• **ASSIGNED TASK**
Which lines in the records below mention the word "tileOwner"? Copy each one out.

• **RECORDS**
###
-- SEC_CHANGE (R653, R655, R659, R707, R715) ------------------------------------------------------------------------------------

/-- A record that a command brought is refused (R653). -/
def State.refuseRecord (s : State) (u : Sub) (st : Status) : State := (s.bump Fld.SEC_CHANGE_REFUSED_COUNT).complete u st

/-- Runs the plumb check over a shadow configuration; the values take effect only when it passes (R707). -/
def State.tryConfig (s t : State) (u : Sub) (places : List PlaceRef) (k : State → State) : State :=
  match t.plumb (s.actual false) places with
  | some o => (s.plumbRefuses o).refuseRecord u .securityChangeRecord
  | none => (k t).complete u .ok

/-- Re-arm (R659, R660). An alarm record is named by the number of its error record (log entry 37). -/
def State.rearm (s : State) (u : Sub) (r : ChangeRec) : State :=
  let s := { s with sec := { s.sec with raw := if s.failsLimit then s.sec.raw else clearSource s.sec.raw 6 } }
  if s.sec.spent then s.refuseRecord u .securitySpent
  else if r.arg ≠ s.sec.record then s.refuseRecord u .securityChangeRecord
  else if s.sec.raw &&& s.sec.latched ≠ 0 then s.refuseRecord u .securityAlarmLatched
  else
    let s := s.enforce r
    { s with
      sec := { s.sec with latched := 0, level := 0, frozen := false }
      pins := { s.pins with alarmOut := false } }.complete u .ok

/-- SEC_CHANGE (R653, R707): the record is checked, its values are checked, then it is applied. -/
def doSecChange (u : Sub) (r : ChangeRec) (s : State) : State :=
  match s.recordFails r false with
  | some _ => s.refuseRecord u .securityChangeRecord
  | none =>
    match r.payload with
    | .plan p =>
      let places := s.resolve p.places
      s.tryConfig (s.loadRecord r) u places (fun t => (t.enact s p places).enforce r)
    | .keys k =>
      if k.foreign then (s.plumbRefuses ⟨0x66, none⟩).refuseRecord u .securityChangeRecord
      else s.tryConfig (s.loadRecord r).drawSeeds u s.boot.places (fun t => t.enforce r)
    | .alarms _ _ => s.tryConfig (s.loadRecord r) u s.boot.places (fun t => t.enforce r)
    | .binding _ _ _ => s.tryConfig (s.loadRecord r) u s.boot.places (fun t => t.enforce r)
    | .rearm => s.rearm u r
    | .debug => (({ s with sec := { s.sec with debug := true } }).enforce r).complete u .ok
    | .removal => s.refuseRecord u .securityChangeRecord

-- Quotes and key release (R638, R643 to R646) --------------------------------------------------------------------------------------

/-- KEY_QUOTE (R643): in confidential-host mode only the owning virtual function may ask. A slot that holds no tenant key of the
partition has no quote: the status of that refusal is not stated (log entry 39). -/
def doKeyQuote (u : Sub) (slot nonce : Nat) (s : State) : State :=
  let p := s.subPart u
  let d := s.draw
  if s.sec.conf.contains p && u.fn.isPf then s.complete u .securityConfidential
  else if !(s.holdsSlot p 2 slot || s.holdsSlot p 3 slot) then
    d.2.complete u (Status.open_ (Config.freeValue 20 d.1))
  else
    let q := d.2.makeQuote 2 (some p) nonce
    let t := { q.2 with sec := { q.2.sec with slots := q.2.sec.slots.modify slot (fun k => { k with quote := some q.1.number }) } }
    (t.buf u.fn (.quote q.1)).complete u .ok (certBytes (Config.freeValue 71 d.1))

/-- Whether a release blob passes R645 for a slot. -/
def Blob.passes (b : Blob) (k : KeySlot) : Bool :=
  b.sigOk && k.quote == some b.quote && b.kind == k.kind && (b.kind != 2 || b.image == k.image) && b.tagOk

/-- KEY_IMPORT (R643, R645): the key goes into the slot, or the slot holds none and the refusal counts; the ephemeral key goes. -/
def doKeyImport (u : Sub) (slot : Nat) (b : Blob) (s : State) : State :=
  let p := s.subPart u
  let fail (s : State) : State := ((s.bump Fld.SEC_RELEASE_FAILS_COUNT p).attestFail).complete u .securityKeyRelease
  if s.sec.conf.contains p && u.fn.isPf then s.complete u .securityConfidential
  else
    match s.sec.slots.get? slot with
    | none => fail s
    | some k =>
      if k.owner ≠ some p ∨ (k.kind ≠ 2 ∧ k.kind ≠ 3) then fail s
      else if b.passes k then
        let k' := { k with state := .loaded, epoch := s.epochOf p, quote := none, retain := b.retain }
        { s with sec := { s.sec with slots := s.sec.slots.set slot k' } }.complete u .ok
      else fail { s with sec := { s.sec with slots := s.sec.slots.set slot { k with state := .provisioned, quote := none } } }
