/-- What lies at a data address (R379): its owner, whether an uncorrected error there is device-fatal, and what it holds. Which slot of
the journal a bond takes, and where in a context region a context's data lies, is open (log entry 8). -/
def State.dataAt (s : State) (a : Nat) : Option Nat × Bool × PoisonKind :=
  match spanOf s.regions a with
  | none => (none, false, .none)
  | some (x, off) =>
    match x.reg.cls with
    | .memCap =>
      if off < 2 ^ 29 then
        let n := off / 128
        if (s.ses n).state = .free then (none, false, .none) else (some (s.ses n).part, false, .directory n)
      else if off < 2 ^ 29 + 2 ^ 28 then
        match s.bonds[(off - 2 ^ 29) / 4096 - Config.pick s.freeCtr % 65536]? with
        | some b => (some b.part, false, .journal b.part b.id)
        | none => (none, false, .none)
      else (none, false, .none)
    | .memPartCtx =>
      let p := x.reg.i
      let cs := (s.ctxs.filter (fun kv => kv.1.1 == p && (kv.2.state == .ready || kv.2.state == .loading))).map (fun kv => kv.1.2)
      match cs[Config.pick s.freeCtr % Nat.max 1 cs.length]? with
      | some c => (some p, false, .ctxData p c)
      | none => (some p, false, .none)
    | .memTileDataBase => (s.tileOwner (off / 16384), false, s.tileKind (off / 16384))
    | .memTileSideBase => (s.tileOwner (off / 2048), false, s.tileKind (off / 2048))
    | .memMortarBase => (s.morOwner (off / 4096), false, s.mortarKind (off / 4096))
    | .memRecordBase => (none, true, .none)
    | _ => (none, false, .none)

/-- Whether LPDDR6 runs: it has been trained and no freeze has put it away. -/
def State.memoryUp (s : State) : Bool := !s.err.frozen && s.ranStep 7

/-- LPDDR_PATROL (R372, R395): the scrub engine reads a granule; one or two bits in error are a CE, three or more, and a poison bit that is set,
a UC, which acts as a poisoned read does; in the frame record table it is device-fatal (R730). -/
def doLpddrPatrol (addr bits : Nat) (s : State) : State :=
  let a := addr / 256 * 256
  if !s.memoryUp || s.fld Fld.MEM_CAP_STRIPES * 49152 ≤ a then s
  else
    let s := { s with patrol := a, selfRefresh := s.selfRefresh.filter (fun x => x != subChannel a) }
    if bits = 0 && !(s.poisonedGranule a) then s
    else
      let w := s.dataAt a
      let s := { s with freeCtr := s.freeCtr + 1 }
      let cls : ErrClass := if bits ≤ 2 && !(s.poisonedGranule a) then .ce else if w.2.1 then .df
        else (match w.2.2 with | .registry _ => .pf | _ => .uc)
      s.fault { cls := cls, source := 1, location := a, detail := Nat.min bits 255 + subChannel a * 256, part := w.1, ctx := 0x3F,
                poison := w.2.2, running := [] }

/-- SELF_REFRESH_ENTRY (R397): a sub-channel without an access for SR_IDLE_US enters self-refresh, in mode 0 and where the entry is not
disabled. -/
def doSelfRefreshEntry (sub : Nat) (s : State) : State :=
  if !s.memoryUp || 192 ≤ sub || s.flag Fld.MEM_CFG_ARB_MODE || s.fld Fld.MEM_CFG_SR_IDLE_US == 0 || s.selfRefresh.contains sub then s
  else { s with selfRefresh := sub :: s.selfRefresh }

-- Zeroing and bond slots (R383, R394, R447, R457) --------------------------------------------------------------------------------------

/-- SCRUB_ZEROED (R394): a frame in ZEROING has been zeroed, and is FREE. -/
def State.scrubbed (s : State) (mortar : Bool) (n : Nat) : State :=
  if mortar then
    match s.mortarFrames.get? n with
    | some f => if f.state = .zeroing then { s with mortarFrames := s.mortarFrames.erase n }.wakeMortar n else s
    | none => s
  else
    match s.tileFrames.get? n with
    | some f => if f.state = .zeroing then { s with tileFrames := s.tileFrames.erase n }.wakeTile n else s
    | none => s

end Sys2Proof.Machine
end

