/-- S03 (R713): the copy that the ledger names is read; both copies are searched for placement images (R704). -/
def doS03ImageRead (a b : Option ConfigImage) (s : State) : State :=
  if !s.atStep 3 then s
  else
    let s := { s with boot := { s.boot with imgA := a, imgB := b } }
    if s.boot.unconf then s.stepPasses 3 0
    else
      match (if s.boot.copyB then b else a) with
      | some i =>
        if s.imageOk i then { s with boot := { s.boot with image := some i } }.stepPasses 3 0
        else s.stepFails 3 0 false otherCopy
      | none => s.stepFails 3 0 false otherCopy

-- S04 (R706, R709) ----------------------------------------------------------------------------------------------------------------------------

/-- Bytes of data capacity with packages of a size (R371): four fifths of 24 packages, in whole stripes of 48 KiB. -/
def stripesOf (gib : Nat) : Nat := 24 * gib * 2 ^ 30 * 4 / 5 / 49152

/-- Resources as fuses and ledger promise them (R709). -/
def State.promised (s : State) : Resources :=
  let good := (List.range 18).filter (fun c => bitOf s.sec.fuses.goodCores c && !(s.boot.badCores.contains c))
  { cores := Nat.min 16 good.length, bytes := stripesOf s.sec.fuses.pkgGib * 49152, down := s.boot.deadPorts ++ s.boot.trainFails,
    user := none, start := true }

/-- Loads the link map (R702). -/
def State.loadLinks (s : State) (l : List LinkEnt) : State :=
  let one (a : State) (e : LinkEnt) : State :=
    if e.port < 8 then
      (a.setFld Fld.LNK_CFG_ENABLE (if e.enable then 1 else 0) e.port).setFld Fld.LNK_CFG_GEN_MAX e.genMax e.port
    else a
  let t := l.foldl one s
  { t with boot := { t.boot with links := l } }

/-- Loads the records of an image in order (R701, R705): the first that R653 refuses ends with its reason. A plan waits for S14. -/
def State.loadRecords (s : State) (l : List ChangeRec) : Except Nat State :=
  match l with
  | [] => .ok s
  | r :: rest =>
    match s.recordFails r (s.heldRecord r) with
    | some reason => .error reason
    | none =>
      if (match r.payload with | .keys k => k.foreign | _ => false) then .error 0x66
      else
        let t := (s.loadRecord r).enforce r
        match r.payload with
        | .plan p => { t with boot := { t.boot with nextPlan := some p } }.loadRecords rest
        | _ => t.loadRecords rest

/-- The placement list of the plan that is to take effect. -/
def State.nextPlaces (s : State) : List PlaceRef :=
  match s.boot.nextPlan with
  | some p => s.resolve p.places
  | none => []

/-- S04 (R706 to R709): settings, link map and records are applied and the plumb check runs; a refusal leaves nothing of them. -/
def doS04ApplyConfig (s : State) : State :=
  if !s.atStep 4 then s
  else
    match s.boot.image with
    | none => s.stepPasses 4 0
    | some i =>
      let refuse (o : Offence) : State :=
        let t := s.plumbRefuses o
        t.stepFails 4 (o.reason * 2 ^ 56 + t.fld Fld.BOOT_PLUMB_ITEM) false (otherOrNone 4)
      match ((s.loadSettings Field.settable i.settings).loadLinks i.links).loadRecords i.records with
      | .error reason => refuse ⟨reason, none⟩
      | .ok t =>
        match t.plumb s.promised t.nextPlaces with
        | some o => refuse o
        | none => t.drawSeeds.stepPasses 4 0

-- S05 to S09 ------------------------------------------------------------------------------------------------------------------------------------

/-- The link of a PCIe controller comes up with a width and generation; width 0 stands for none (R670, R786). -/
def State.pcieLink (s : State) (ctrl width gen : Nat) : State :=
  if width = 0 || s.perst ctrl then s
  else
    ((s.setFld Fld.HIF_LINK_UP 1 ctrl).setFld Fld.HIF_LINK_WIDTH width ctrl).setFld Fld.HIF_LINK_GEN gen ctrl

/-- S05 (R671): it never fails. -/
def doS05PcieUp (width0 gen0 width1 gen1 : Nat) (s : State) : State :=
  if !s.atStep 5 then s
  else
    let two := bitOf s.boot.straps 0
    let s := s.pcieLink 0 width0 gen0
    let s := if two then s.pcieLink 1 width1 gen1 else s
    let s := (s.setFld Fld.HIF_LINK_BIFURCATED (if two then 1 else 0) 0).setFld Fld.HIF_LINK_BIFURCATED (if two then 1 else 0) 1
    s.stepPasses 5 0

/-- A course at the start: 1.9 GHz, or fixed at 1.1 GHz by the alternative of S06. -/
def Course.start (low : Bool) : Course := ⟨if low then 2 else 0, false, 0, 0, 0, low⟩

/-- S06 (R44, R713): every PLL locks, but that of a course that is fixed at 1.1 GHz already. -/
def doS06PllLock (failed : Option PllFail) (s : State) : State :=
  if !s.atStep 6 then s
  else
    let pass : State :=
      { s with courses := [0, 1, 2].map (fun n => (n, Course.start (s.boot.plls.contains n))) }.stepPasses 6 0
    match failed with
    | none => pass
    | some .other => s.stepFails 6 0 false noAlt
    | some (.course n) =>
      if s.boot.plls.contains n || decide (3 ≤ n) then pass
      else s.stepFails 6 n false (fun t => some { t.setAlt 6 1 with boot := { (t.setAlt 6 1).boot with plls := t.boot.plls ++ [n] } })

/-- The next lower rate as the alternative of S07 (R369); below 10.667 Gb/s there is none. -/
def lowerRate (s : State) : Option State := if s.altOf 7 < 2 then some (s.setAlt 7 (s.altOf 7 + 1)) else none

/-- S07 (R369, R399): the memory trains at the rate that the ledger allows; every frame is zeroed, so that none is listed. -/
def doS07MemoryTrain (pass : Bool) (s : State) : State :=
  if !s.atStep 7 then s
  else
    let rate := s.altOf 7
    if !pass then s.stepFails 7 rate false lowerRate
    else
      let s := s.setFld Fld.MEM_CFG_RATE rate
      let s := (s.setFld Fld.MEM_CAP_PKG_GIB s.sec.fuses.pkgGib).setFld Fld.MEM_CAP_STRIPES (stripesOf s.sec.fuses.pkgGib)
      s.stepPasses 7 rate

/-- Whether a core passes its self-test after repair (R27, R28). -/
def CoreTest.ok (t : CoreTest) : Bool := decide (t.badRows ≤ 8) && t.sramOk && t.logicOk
###
• **OUTPUT OF THE EXERCISE**
    | .memTileDataBase => (s.tileOwner (off / 16384), false, s.tileKind (off / 16384))
    | .memTileSideBase => (s.tileOwner (off / 2048), false, s.tileKind (off / 2048))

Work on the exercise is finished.